Together with the goal of recruiting at least 1 million participants, the All of Us Research Program also seeks to attract at least 10 000 investigators to register (completed by April 2024) and productively use the Researcher Workbench to further human healthcare. To this end, we adopted a Train-the-Trainer approach to this learning challenge to accelerate the generation of both subject matter experts and teachers of the material.7–10 We acknowledge other efforts in this arena (RTI International’s Researcher Academy for example), but contend that Tx3 is unique in depth, scope, and methods. We note that all authors participated in the on-going development of materials and represent various backgrounds in the fields of genetics, genomics, bioinformatics, and education, with combined decades of experience.
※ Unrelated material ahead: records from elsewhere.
-- ==== Sys2Proof/Word.lean ====
section
/-! DEFINITION. The word types of the two serial lines and of the converters. -/

namespace Sys2Proof

/-- A byte of the office line or the telemetry line. -/
abbrev Byte := BitVec 8

/-- A 12-bit converter code of an analogue input (R10). -/
abbrev Code := BitVec 12

/-- The 16-bit check of R202. -/
abbrev Check := BitVec 16

end Sys2Proof
end

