/-- R156: the marks of the open hour at a close. -/
def Ctl.hourMarks (c : Ctl) (listed : List HolderId) (early : Bool) : Marks :=
  let o := c.acc.hour
  { suspect := c.disturbedForHour listed || o.silenceSeen || o.openingDoubtful
    partialPeriod := early || o.openedEarly
    clockUnset := o.clockUnsetSeen
    saturated := o.saturated
    newBase := o.newBase }

/-- R155: close causes but REGULAR close early. -/
def CloseCause.early : CloseCause → Bool
  | .regular => false
  | .clockSet => true
  | .restart => true
  | .holder => true
  | .district => true

/-- R157 steps 1 and 2: the hour record. A pending opening total is set to the closing total (R154). -/
def Ctl.hourRecord (c : Ctl) (cause : CloseCause) (listed : List HolderId) : HourRecord :=
  let o := c.acc.hour
  let closing := c.stockTotal listed
  let opening := o.opening.getD closing
  let sends := c.sendOutList o.sendOut
  let change : Int := (closing : Int) - opening
  { number := o.number, day := c.acc.day.number, start := o.start, duration := o.duration, cause := cause
    marks := c.hourMarks listed cause.early, make := o.make, sendOuts := sends, opening := opening
    holders := listed.map fun h => (h, c.holderStock h)
    closing := closing, change := change, unaccounted := (o.make : Int) - sendOutSum sends - change }

/-! ### The open day (R158) -/

/-- R158: marks combined. -/
def Marks.join (a b : Marks) : Marks :=
  { suspect := a.suspect || b.suspect, partialPeriod := a.partialPeriod || b.partialPeriod
    clockUnset := a.clockUnset || b.clockUnset, saturated := a.saturated || b.saturated
    newBase := a.newBase || b.newBase }

/-- R152, R158: one listed send-out added to the day. -/
def OpenDay.addSendOut (o : OpenDay) (e : DistrictId × Nat) : OpenDay :=
  let (t, sat) := addTotal (o.sendOut.get e.1) e.2
  { o with sendOut := o.sendOut.put e.1 t, marks := { o.marks with saturated := o.marks.saturated || sat } }

/-- R152, R158: an hour's make added to the day. -/
def OpenDay.addMake (o : OpenDay) (litres : Nat) : OpenDay :=
  let (t, sat) := addTotal o.make litres
  { o with make := t, marks := { o.marks with saturated := o.marks.saturated || sat } }

/-- R157 step 3, R158: the figures of a closed hour gathered into the open day. -/
def OpenDay.gather (o : OpenDay) (r : HourRecord) : OpenDay :=
  let o1 := r.sendOuts.foldl OpenDay.addSendOut
    ({ o with marks := o.marks.join r.marks }.addMake r.make)
  { o1 with
    hoursClosed := o.hoursClosed + 1
    opening := if o.hoursClosed == 0 then some r.opening else o.opening
    closing := r.closing
    change := o.change + r.change }

/-- R158, R159: the day record of the open day. -/
def Ctl.dayRecord (c : Ctl) (o : OpenDay) (cause : CloseCause) : DayRecord :=
  let sends := c.sendOutList o.sendOut
  { number := o.number, start := o.start, duration := o.duration, cause := cause, marks := o.marks, make := o.make
    sendOuts := sends, opening := o.opening.getD 0, closing := o.closing, change := o.change
    unaccounted := (o.make : Int) - sendOutSum sends - o.change }

/-! ### The stores (R160, R161) -/

/-- R160, R161: a record appended to a store of a full number, with the cursor after it. -/
def appendRecord {α : Type} (number : α → Nat) (full : Nat) (l : List α) (cursor : Nat) (r : α) : List α × Nat :=
  if l.length < full then (l ++ [r], cursor)
  else
    match l with
    | [] => ([r], cursor)
    | oldest :: rest =>
      (rest ++ [r], if cursor == number oldest then ((rest ++ [r]).head?.map number).getD cursor else cursor)

/-- R157 step 4: the hour record joins the hour store. -/
def Ctl.storeHour (c : Ctl) (r : HourRecord) : Ctl :=
  let (l, cursor) := appendRecord HourRecord.number Config.hourStoreMax c.acc.hours c.acc.hourCursor r
  { c with acc := { c.acc with hours := l, hourCursor := cursor } }

/-- R159: the day record joins the day store. -/
def Ctl.storeDay (c : Ctl) (r : DayRecord) : Ctl :=
  let (l, cursor) := appendRecord DayRecord.number Config.dayStoreMax c.acc.days c.acc.dayCursor r
  { c with acc := { c.acc with days := l, dayCursor := cursor } }

/-- R165: the PERIOD notice of an hour. -/
def hourNote (r : HourRecord) : NoticeContent :=
  .period { kind := .hour, number := r.number, start := r.start, duration := r.duration, cause := r.cause
            marks := r.marks, make := r.make, sendOutSum := sendOutSum r.sendOuts, opening := r.opening
            closing := r.closing, change := r.change, unaccounted := r.unaccounted }

/-- R165: the PERIOD notice of a day. -/
def dayNote (r : DayRecord) : NoticeContent :=
  .period { kind := .day, number := r.number, start := r.start, duration := r.duration, cause := r.cause
            marks := r.marks, make := r.make, sendOutSum := sendOutSum r.sendOuts, opening := r.opening
            closing := r.closing, change := r.change, unaccounted := r.unaccounted }

/-! ### Closes (R147, R149, R154, R157, R159) -/

/-- The moment a new period opens at: its yard minute, and whether the clock is then set. They differ from the clock
only at a SET CLOCK (R145). -/
structure Opening where
  minute : Nat
  clockSet : Bool
  deriving DecidableEq, Repr

/-- The moment of the clock as it stands. -/
def Ctl.openingNow (c : Ctl) : Opening := { minute := c.clock.minute, clockSet := c.clock.isSet }

/-- R147: some district's station is held SILENT. -/
def PerDistrict.anySilent (p : PerDistrict Bool) : Bool := p.d1 || p.d2 || p.d3

/-- R154: a close by a holder definition or a removal opens a new base. -/
def CloseCause.newBase : CloseCause → Bool
  | .holder => true
  | .regular => false
  | .clockSet => false
  | .restart => false
  | .district => false

/-- R147, R154, R157 step 6: the hour opened after a record. -/
def Ctl.nextHour (c : Ctl) (r : HourRecord) (doubt : Bool) (at_ : Opening) : OpenHour :=
  { number := c.acc.hour.number + 1
    start := at_.minute
    duration := 0
    openedEarly := r.cause.early
    clockUnsetSeen := !at_.clockSet
    silenceSeen := PerDistrict.anySilent c.acc.silent
    openingDoubtful := doubt && !r.cause.newBase
    saturated := false
    newBase := r.cause.newBase
    make := 0
    sendOut := ⟨0, 0, 0⟩
    opening := if r.cause.newBase then none else some r.closing }

/-- R41, R153: the disturbed marks read at a close are cleared. -/
def Ctl.clearDisturbed (c : Ctl) (listed : List HolderId) : Ctl :=
  listed.foldl (fun c h => c.modHolder h fun r => { r with disturbed := false }) c

/-- R157: the open hour closes and a new hour opens at a moment. -/
def Ctl.closeHour (c : Ctl) (cause : CloseCause) (listed : List HolderId) (at_ : Opening) : Ctl :=
  let r := c.hourRecord cause listed
  let next := c.nextHour r (c.doubtful listed) at_
  let c1 := c.clearDisturbed listed
  let c2 := ({ c1 with acc := { c1.acc with day := c1.acc.day.gather r } }.storeHour r).post (hourNote r)
  { c2 with acc := { c2.acc with hour := next } }

/-- R159: the open day closes and a new day opens at a moment. -/
def Ctl.closeDay (c : Ctl) (cause : CloseCause) (at_ : Opening) : Ctl :=
  let r := c.dayRecord c.acc.day cause
  let c2 := (c.storeDay r).post (dayNote r)
  { c2 with acc := { c2.acc with day :=
      { OpenDay.reset with number := c.acc.day.number + 1, start := at_.minute } } }

/-- R149: an early close of the open hour and, where asked, the open day; slot 0 is first taken where fresh. -/
def Ctl.closeEarly (c : Ctl) (cause : CloseCause) (listed : List HolderId) (at_ : Opening) (dayToo : Bool) : Ctl :=
  let c1 := c.takeMeters.closeHour cause listed at_
  if dayToo then c1.closeDay cause at_ else c1

/-! ### The minute event (R148) -/

/-- R143, R148 step 1: the yard minute advances and the durations are counted. -/
def Ctl.minutePasses (c : Ctl) : Ctl :=
  { c with clock := { c.clock with minute := c.clock.minute + 1, second := 0 } }

/-- R148 step 1. -/
def Ctl.countDurations (c : Ctl) : Ctl :=
  { c with acc := { c.acc with
      hour := { c.acc.hour with duration := c.acc.hour.duration + 1 }
      day := { c.acc.day with duration := c.acc.day.duration + 1 } } }

/-- R148 step 3, R154: a pending opening total is formed where every defined holder has its figures present. -/
def Ctl.formOpening (c : Ctl) : Ctl :=
  if c.acc.hour.opening.isNone && c.definedHolders.all fun h => (c.holderStock h).isSome then
    { c with acc := { c.acc with hour := { c.acc.hour with opening := some (c.stockTotal c.definedHolders) } } }
  else c

/-- R143: the hour of a yard minute begins at it. -/
def wholeHour (minute : Nat) : Bool := minute % 60 == 0

/-- R146: the time of day of a yard minute is the day-start hour on the hour. -/
def dayStarts (minute dayStart : Nat) : Bool := minute % 1440 == dayStart * 60

/-- R146, R185: from a minute event on, the day-start hour in use is that of the yard definition in force. -/
def Ctl.takeDayStart (c : Ctl) : Ctl := { c with acc := { c.acc with dayStart := c.settings.dayStart } }

/-- R148: the minute event at the Accounts Unit. -/
def Ctl.accountsMinute (c : Ctl) : Ctl :=
  let c3 := c.takeDayStart.countDurations.takeMeters.formOpening
  let c4 := if wholeHour c3.clock.minute then c3.closeHour .regular c3.definedHolders c3.openingNow else c3
  if dayStarts c4.clock.minute c4.acc.dayStart then c4.closeDay .regular c4.openingNow else c4

/-! ### SET CLOCK (R144 to R146) -/

/-- R146: the gas day of a yard minute, as a number that two moments of one gas day share. -/
def gasDay (minute dayStart : Nat) : Nat := (minute + 1440 - dayStart * 60) / 1440

/-- R145: what an accepted SET CLOCK closes: nothing, the hour, or the hour and the day. -/
inductive ClockClose where
  | nothing
  | hour
  | hourAndDay
  deriving DecidableEq, Repr

/-- R145: the closes of a setting to a yard minute; the gas day is judged with the day-start hour in use (R146). -/
def Ctl.clockCloses (c : Ctl) (minute : Nat) : ClockClose :=
  if !c.clock.isSet then .hourAndDay
  else if gasDay minute c.acc.dayStart != gasDay c.clock.minute c.acc.dayStart then .hourAndDay
  else if minute / 60 != c.clock.minute / 60 then .hour
  else .nothing

/-- R144: the clock set to a time. -/
def Ctl.setTime (c : Ctl) (minute second : Nat) : Ctl :=
  { c with clock := { minute := minute, second := second, isSet := true } }

/-- R144: SET CLOCK. -/
def Ctl.setClock (c : Ctl) (tag : Byte) (body : List Byte) : Ctl :=
  match parseSetClock body with
  | .error r => c.refuse 0x06#8 tag r
  | .ok t =>
    let at_ : Opening := { minute := t.yardMinute, clockSet := true }
    let hour := c.acc.hour.number
    let day := c.acc.day.number
    match c.clockCloses t.yardMinute with
    | .nothing =>
      (c.setTime t.yardMinute t.second).reply 0x06#8 tag .done (.setClock t.yardMinute t.second none none)
    | .hour =>
      ((c.closeEarly .clockSet c.definedHolders at_ false).setTime t.yardMinute t.second).reply 0x06#8 tag .done
        (.setClock t.yardMinute t.second (some hour) none)
    | .hourAndDay =>
      ((c.closeEarly .clockSet c.definedHolders at_ true).setTime t.yardMinute t.second).reply 0x06#8 tag .done
        (.setClock t.yardMinute t.second (some hour) (some day))

/-! ### Reading the stores (R162, R163) -/

/-- R161, R162: READ HOUR RECORD. The write position is the open hour's number. -/
def Ctl.readHour (c : Ctl) (tag : Byte) (_body : List Byte) : Ctl :=
  match c.acc.hours.find? fun r => r.number == c.acc.hourCursor with
  | some r =>
    { c with acc := { c.acc with hourCursor := c.acc.hourCursor + 1 } }.reply 0x28#8 tag .done (.hourRecord r)
  | none => c.reply 0x28#8 tag .empty (.writePosition c.acc.hour.number)

/-- R161, R162: READ DAY RECORD. The write position is the open day's number. -/
def Ctl.readDay (c : Ctl) (tag : Byte) (_body : List Byte) : Ctl :=
  match c.acc.days.find? fun r => r.number == c.acc.dayCursor with
  | some r =>
    { c with acc := { c.acc with dayCursor := c.acc.dayCursor + 1 } }.reply 0x29#8 tag .done (.dayRecord r)
  | none => c.reply 0x29#8 tag .empty (.writePosition c.acc.day.number)

/-- R163: where REWIND HOURS moves the cursor. -/
def Accounts.rewoundHour (a : Accounts) : Nat :=
  match a.hours.find? fun r => r.day == a.day.number with
  | some r => r.number
  | none =>
    match a.hours with
    | r :: _ => r.number
    | [] => a.hour.number

/-- R163: where REWIND DAYS moves the cursor. -/
def Accounts.rewoundDay (a : Accounts) : Nat :=
  match a.days with
  | r :: _ => r.number
  | [] => a.day.number

/-- R163: REWIND HOURS. -/
def Ctl.rewindHours (c : Ctl) (tag : Byte) (_body : List Byte) : Ctl :=
  { c with acc := { c.acc with hourCursor := c.acc.rewoundHour } }.reply 0x2A#8 tag .done (.cursor c.acc.rewoundHour)

/-- R163: REWIND DAYS. -/
def Ctl.rewindDays (c : Ctl) (tag : Byte) (_body : List Byte) : Ctl :=
  { c with acc := { c.acc with dayCursor := c.acc.rewoundDay } }.reply 0x2B#8 tag .done (.cursor c.acc.rewoundDay)

/-! ### Running totals (R164) -/

/-- R164: the record the open hour would make if it closed now. Closing now is early (log 18). -/
def Ctl.runningHour (c : Ctl) : HourRecord := c.hourRecord .clockSet c.definedHolders

/-- R164: the open day with the open hour's running figures. -/
def Ctl.runningDay (c : Ctl) : OpenDay := c.acc.day.gather c.runningHour

/-- R164: the opening total of the day so far, or its pending mark. -/
def Ctl.runningDayOpening (c : Ctl) : Option Nat :=
  if c.acc.day.hoursClosed == 0 then c.acc.hour.opening else c.acc.day.opening

/-- R164: the content of RUNNING TOTALS. -/
def Ctl.runningReply (c : Ctl) : RunningReply :=
  let h := c.runningHour
  let d := c.dayRecord c.runningDay .clockSet
  { hourNumber := h.number, dayNumber := h.day, start := h.start, duration := h.duration, make := h.make
    sendOuts := h.sendOuts, opening := c.acc.hour.opening, stock := h.closing, change := h.change
    unaccounted := h.unaccounted, marks := h.marks, dayStart := d.start, dayDuration := d.duration
    dayMarks := d.marks, dayMake := d.make, daySendOuts := d.sendOuts, dayOpening := c.runningDayOpening
    dayClosing := d.closing, dayChange := d.change, dayUnaccounted := d.unaccounted }

/-- R164: RUNNING TOTALS. -/
def Ctl.runningTotals (c : Ctl) (tag : Byte) (_body : List Byte) : Ctl :=
  c.reply 0x2C#8 tag .done (.running c.runningReply)

/-! ### STORE CLEAR (R166) -/

/-- R166: the accounts after STORE CLEAR, at the moment of the clear; no yard definition is in force, and the day-start
hour is 6. -/
def Accounts.cleared (at_ : Opening) : Accounts :=
  { Accounts.reset with
    hour := { OpenHour.reset with start := at_.minute, openedEarly := true, clockUnsetSeen := !at_.clockSet }
    day := { OpenDay.reset with start := at_.minute } }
The Tx3 Series has thus far served over 300 pre-registered Workbench learners through 2 iterations of training in late 2023 and early 2024. The goal for attendees is familiarity with available Workbench All of Us data and use policies, cohort and dataset selection, introduction to the Jupyter notebook, data manipulation and statistical analyses, and an introduction to utilizing genomic data. Here, we describe the Tx3 Series, our iterative development, learner feedback, lessons learned, and future developments in educational training and outreach. We offer this as a model to others seeking to develop educational offerings for the All of Us Research Program, leveraging our foundation, experience, and materials. Our PowerPoint slide decks are available as PDF documents (https://doi.org/10.5281/zenodo.11453503).
Materials and methods
Development of the Tx3 Series
The Tx3 Series is based heavily on the work of Coleman and colleagues,11 which consisted of a 4-class training plus educational materials “boot camp” developed for the annual All of Us Evenings with Genetics Biomedical Researcher Summit (May 2022).12 Our initial (pre-Tx3) efforts retained the 4-module format, launched in early 2023 and consisted of 2, 2-hour sessions per week. Surveys as well as interviews with NIH All of Us Community Engagement Partners (https://allofus.nih.gov/funding-and-program-partners/communications-and-engagement-partners), including representatives of the American Association on Health and Disability, the Delta Research and Education Foundation, and the National Alliance for Hispanic Health, emphasized the need for additional computer language and statistical analysis training. This input, together with experience to date, demonstrated the breadth of user experience and expectations. Therefore, in July and August 2023, the Tx3 curriculum was restructured and expanded as a 6-module series (see Table 1) to provide a slower pace with more depth per subject while simultaneously researching and adopting the Train-the-Trainer approach (Tx3).7–10
Table 1.
The 6 modules comprising the All of Us Tx3 Series.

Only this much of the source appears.